Я выхожу счастливый на улицы, мне хочется сказать старому швейцару у двери, что я выиграл, и пусть я не получу ничего, но мы живем в Советской стране, и суд судил справедливо, несмотря на то, что судьи тоже люди и читали газеты, в которых меня распинали и оплевывали… Еще раз за мною признано право на жизнь, и я оказываюсь прав в своем споре с таким могучим противником, как АХУ НКВД. Я знаю, там сидит маленький и черствый бюрократ, верный холуй Островского, он чудом уцелел и сейчас — его зовут Качигин и он похож на ссохшегося иезуита — он почему-то ненавидит меня и отказывает мне в элементарном праве жить где-то. Но суд за меня, и это радует меня, это снова подкрепляет мои силы для работы и возвращения в жизнь…


4/XI

Сегодня были в городе. Дженни принята в советское гражданство. Ее поздравили с этим в Иноотделе, где она была. Оба радостно вздохнули, то, что с ней так тянули, нам казалось оттого, что все еще проверяют меня, не доверяют мне как ее поручителю. Теперь мы уже соединены не только совместной жизнью, но и гражданством! Она улыбалась радостно, но тут же спросила, как же и когда я теперь увижу свою мать? Потом оба решили, сейчас все равно об этом не могло быть речи, а когда со мной все разберется и придет в норму, будет время, мы оба поедем ее навестить уже с нашими советскими заграничными паспортами.

По этому поводу сидели в кафе и ели сладкое.

Домой приехали, и мама сказала, что была Тамара Владимировна и сообщила “из верных источников”, что будто Дженни отказано в паспорте и ей придется выехать к себе… Вот они — слухи, сплетни, болтовня обывателей, которым так приятно услышать какую-нибудь неприятность о соседях или знакомых.

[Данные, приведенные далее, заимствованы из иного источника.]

-- ==== Sys2Proof/Machine/TileOps.lean ====
section
/-! DEFINITION. What the sequencer and the engine queues of a tile share (R70 to R79, R169 to R172): fetch, issue,
rejection, starting and retiring an entry, error completions, signals, and the end of a program or item. -/
namespace Sys2Proof.Machine

/-! ### Queues -/

def Tile.queue (x : Tile) (q : Nat) : List QEntry :=
  if q = 0 then x.q0 else if q = 1 then x.q1 else if q = 2 then x.q2 else x.q3

def Tile.setQueue (x : Tile) (q : Nat) (l : List QEntry) : Tile :=
  if q = 0 then { x with q0 := l } else if q = 1 then { x with q1 := l }
  else if q = 2 then { x with q2 := l } else { x with q3 := l }

def Tile.queues (x : Tile) : List QEntry := x.q0 ++ x.q1 ++ x.q2 ++ x.q3

/-- A program-issued instruction has not retired in one of the queues of `mask`. -/
def Tile.busy (x : Tile) (mask : Nat) : Bool :=
  (List.range 4).any fun q => mask.testBit q && (x.queue q).any fun e => !e.posted

def Tile.ar (x : Tile) (i : Nat) : PVal W64 := x.ars.getD i none
def Tile.setAr (x : Tile) (i : Nat) (v : PVal W64) : Tile := { x with ars := x.ars.set i v }

/-- Tile-store offset `o` of tile `t`. -/
def tst (t o : Nat) : Nat := tstoreOf t + o

/-- `[o, o + n)` lies in the tile store. -/
def inTst (o n : Nat) : Bool := decide (o + n ≤ 0x180000)

/-- The logical tile on physical tile `t` is withheld by a swap (R88). -/
def State.withheld (s : State) (t : Nat) : Bool :=
  (s.part (t / 72)).swap.any fun w => t / 72 * 72 + w.c == t

/-! ### Errors, signals and the end of a program -/

/-- The sequencer enters STOPPED from RUN or WAIT (Table 3.1). -/
def State.stopSeq (s : State) (t : Nat) : State :=
  let x := s.tile t
  if x.seq = .run ∨ x.seq = .wait then (s.setTile t { x with seq := .stopped }).raise (pgTile t) 4 else s

/-- Set TILE_STAT bit `8 + i` with its event (R98). -/
def State.tileStat (s : State) (t i : Nat) : State := (s.orReg (pgTile t) 0x108 (1 <<< (8 + i))).raise (pgTile t) i

/-- ERR, its event and the record of an error completion of an instruction of tile `t` (R77). -/
def State.errRecord (s : State) (t major pc : Nat) (posted inItem : Bool) (n : ErrNote) : State :=
  let fl := (if posted then 1 else 0) + (if inItem then 2 else 0) + (if n.poisoned then 4 else 0)
  (s.orReg (pgTile t) 0x108 0x100).report (pgTile t) ⟨t, n.cls, fl, major, if posted then 0 else pc, n.addr, n.code⟩ (some 0)

/-- An error completion that the engine or the sequencer makes (R77): ERR, its event and its record; STOP_ON_ERR. -/
def State.instrErr (s : State) (t major pc : Nat) (posted inItem : Bool) (n : ErrNote) : State :=
  let s2 := s.errRecord t major pc posted inItem n
  let x := s2.tile t
  let s3 := if inItem then s2.setTile t { x with itemErr := true } else s2
  if s3.bit (pgTile t) 0x104 4 then s3.stopSeq t else s3

/-- The signal of an instruction (R170). -/
def State.signal (s : State) (t w : Nat) : State :=
  if wSsel w = 1 then s.tileTok t (wSidx w) else if wSsel w = 2 then s.arcTok (t / 72) (wSidx w) else s

/-- The slots without the solver sequencer's own lists (R244). -/
def Part.noOwn (x : Part) : Part := { x with wl := x.wl.map fun w => if w.own then WlSlot.free else w }

/-- Item `idx` of slot `k` has completed (R92, R93). -/
def State.itemDone (s : State) (p k idx : Nat) (err : Bool) : State :=
  let x := s.part p
  match x.wl[k]? with
  | none => s
  | some w =>
    let low := min idx (w.errIdx.getD idx)
    let w1 := { w with running := w.running.erase idx, done := w.done + 1, errIdx := if err then some low else w.errIdx }
    let full : Bool := w1.done == w1.count
    let s1 := s.setPart p { x with wl := x.wl.set k (if full then { w1 with active := false } else w1) }
    let base := 0x100 + 0x20 * k
    let s2 :=
      if err then ((s1.setReg (pgPart p) (base + 0x14) (BitVec.ofNat 32 low)).orReg (pgPart p) (base + 0xC) 4).raise (pgPart p) 0
      else s1
    if full && w1.doneEn then s2.arcTok p w1.doneIdx else s2

/-- END has issued and every program-issued instruction has retired: the program or item ends (R72, R170). -/
def State.tryEnd (s : State) (t : Nat) : State :=
  let x := s.tile t
  match x.ended with
  | none => s
  | some w =>
    if x.busy 15 ∨ ¬ (x.seq = .run ∨ x.seq = .wait) then s
    else
      let s1 := s.setTile t { x with seq := .idle, ended := none, item := none, itemErr := false }
      let s2 := s1.signal t w.toNat
      match x.item with
      | some (k, idx) => s2.itemDone (t / 72) k idx x.itemErr
      | none => s2

/-! ### Fetch and issue (R70, R171) -/

/-- What a fetch at a program counter gives: words, or an error and the PC that it leaves. -/
inductive Fetched where
  | words (w e1 e2 n : Nat)
  | error (pc : Nat)
  deriving DecidableEq, Repr

/-- Instruction-memory word. -/
def State.imemWord (s : State) (t i : Nat) : PVal Nat := s.mem.num (imemOf t + 8 * i) 8

def State.fetch (s : State) (t : Nat) : Fetched :=
  let x := s.tile t
  if 8192 ≤ x.pc then .error x.lastPc
  else match s.imemWord t x.pc with
    | none => .error x.pc
    | some w =>
      let n := extWords w
      if 8192 ≤ x.pc + n then .error x.pc
      else match (if 1 ≤ n then s.imemWord t (x.pc + 1) else some 0), (if 2 ≤ n then s.imemWord t (x.pc + 2) else some 0) with
        | some a, some b => .words w a b n
        | _, _ => .error x.pc

/-- A fetch error: STOPPED until a block soft reset, with IMEM_ERR (R70). -/
def State.fetchError (s : State) (t pc : Nat) : State :=
  let x := s.tile t
  ((s.setTile t { x with pc := pc, fetchStop := true }).tileStat t 2).stopSeq t

/-- The sequencer of tile `t` has an instruction to issue. -/
def State.issuing (s : State) (t : Nat) : Bool :=
  let x := s.tile t
  decide (t < 1152) && s.tileOn t && (x.seq == .run || x.seq == .wait) && x.ended.isNone && !s.pageBusy (pgTile t)

/-- The head of issue waits. -/
def State.waits (s : State) (t : Nat) : State := s.setTile t { s.tile t with seq := .wait }

/-- The program counter passes the `n + 1` words just issued. -/
def State.advance (s : State) (t n : Nat) : State :=
  let x := s.tile t
  s.setTile t { x with pc := x.pc + 1 + n, lastPc := x.pc, seq := .run }

/-- A rejected word completes with an error response and applies its signal (R171). -/
def State.reject (s : State) (t w n : Nat) : State :=
  let x := s.tile t
  let s1 := (s.advance t n).instrErr t (wMajor w) x.pc false x.item.isSome ⟨3, 0, 0, false⟩
  let y := s1.tile t
  (s1.setTile t { y with pc := if y.seq = .stopped then x.pc else y.pc, rejAt := s.clk + 1 }).signal t w

/-- Issue at the program counter: a fetch error stops, a malformed word is rejected by its own command (or by NOP's), a
word of this command runs `f` once its wait holds. -/
def State.issue (s : State) (t : Nat) (mine : Nat → Bool) (any : Bool) (f : Nat → Nat → Nat → Nat → State → State) : State :=
  if ¬ s.issuing t then s
  else match s.fetch t with
    | .error pc => s.fetchError t pc
    | .words w e1 e2 n =>
      if wordOk w e1 e2 then
        if ¬ mine w then s
        else if s.tokHeld t w then f w e1 e2 n s else s.waits t
      else if mine w ∨ any = true then (if s.tokHeld t w then s.reject t w n else s.waits t)
      else s

/-- Put an instruction into its engine queue, when it holds a credit (R73, R75). -/
def State.enqueue (s : State) (t q : Nat) (w e1 e2 pc : Nat) (ops : List (PVal W64)) (posted inItem : Bool) : State :=
  let x := s.tile t
  let e : QEntry :=
    { id := x.nextId, word := BitVec.ofNat 64 w, ext1 := BitVec.ofNat 64 e1, ext2 := BitVec.ofNat 64 e2, ops := ops
      pc := pc, posted := posted, inItem := inItem, st := .queued, flags := 0, err := none, var := 0, feed := none, need := 0
      since := s.clk }
  s.setTile t { x.setQueue q (x.queue q ++ [e]) with nextId := x.nextId + 1 }

def Tile.hasCredit (x : Tile) (q : Nat) : Bool := decide ((x.queue q).length < queueDepth q)

/-- A program's instruction for queue `q` gives way to a posting that is ready for the same queue, when the class issued last was the
program's (R74). -/
def State.yields (s : State) (t q : Nat) : Bool := !(s.tile t).lastPosted && s.postReady t q

/-- Issue of a program's engine instruction: the address registers are read now (R172). -/
def State.issueEngine (s : State) (t q : Nat) (mine : Nat → Bool) : State :=
  s.issue t mine false fun w e1 e2 n a =>
    let x := a.tile t
    if ¬ x.hasCredit q then a.waits t
    else if a.yields t q then a
    else
      let b := (a.enqueue t q w e1 e2 x.pc x.ars false x.item.isSome).advance t n
      b.setTile t { b.tile t with lastPosted := false }

/-! ### Starting, finishing and retiring (R75 to R77) -/

/-- The entry of queue `q` that its engine takes next: in order, one at a time, but up to 8 copies in flight (Table 3.2). -/
def Tile.nextEntry (x : Tile) (q : Nat) : Option QEntry :=
  let l := x.queue q
  match l.find? fun e => e.st == .queued with
  | none => none
  | some e =>
    let before := l.takeWhile fun y => y.st != .queued
    if q = 3 then (if before.length < 8 then some e else none)
    else if before.all fun y => y.st == .finished then some e else none

/-- Change the entry with this id. -/
def State.setEntry (s : State) (t q id : Nat) (f : QEntry → QEntry) : State :=
  let x := s.tile t
  s.setTile t (x.setQueue q ((x.queue q).map fun e => if e.id = id then f e else e))

def State.entry? (s : State) (t q id : Nat) : Option QEntry := ((s.tile t).queue q).find? fun e => e.id == id

/-- The engine has written every result: `flags` and `err` are applied at retire. -/
def State.finish (s : State) (t q id : Nat) (flags : Nat) (err : Option ErrNote) (var : Nat := 0) : State :=
  s.setEntry t q id fun e => { e with st := .finished, flags := BitVec.ofNat 32 flags, err := err, var := var }

/-- An error completion with nothing else known of it. -/
def errNote (addr code : Nat) (poisoned : Bool) : Option ErrNote := some ⟨3, addr, code, poisoned⟩

/-- The engine of queue `q` takes its next entry, if that is one of this command's. -/
def State.startEngine (s : State) (t q : Nat) (mine : Nat → Bool) (f : QEntry → State → State) : State :=
  if 1152 ≤ t ∨ s.pageBusy (pgTile t) ∨ ¬ s.tileOn t then s
  else match (s.tile t).nextEntry q with
    | none => s
    | some e => if mine e.word.toNat then f e s else s

/-- An engine instruction's two commands. -/
def State.engine (s : State) (t q : Nat) (ph : Phase) (mine : Nat → Bool) (f : QEntry → State → State) : State :=
  match ph with
  | .issue => s.issueEngine t q mine
  | .start => s.startEngine t q mine f

/-- An output feeds the running digest (R139): its bytes, and whether an element of it was poison. -/
def State.digFeed (s : State) (t : Nat) (f : List Byte × Bool) : State :=
  let s1 := s.setReg64 (pgTile t) 0x1B0 (crc64From (BitVec.ofNat 64 (s.reg64 (pgTile t) 0x1B0)) f.1).toNat
  let s2 := s1.count (pgTile t) 0x1B8
  let x := s2.tile t
  s2.setTile t { x with digPois := x.digPois || f.2, fed := (s.clk + 1, (crc64 f.1).toNat, f.2) }

/-- ARR_DIG, ARR_DIGCNT and DIGPOIS are cleared (R140). -/
def State.digClear (s : State) (t : Nat) : State :=
  (((s.setTile t { s.tile t with digPois := false }).setReg (pgTile t) 0x1B0 0).setReg (pgTile t) 0x1B4 0).setReg
    (pgTile t) 0x1B8 0

/-- Retire an entry: its flags, its output's digest, its error, signal and variance count; the credit returns (R76, R77, R117, R139,
R187). -/
def State.retire (s : State) (t q : Nat) (e : QEntry) : State :=
  let x := s.tile t
  let s1 := s.setTile t (x.setQueue q ((x.queue q).filter fun y => y.id != e.id))
  let w := e.word.toNat
  let s2 := match e.err with
    | some n => s1.instrErr t (wMajor w) e.pc e.posted e.inItem n
    | none => s1.orReg (pgTile t) 0x180 e.flags
  let s3 := match e.feed with
    | some f => s2.digFeed t f
    | none => s2
  let s4 := if e.var = 0 then s3 else (s3.count (pgTile t) 0x148).variance e.var t
  (s4.signal t w).tryEnd t

end Sys2Proof.Machine
end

Как же! Ведь это пища для ума и философии за чашкой чая по поводу происходящего! Это лишний повод поохать! Ох, сукины дети!


7/XI

Сегодня, по своему завету, проглядел записки за последние два года. Внимательно — день ото дня. Впечатление — массы зря прожитого времени, неумения использовать обстоятельства для работы, много зряшней толкотни, обид по всякому поводу, напрасных ожиданий лучшего, когда казалось, что лучшее должно обязательно прийти от кого-то, а сам ты только сиди сложа руки и ожидай его.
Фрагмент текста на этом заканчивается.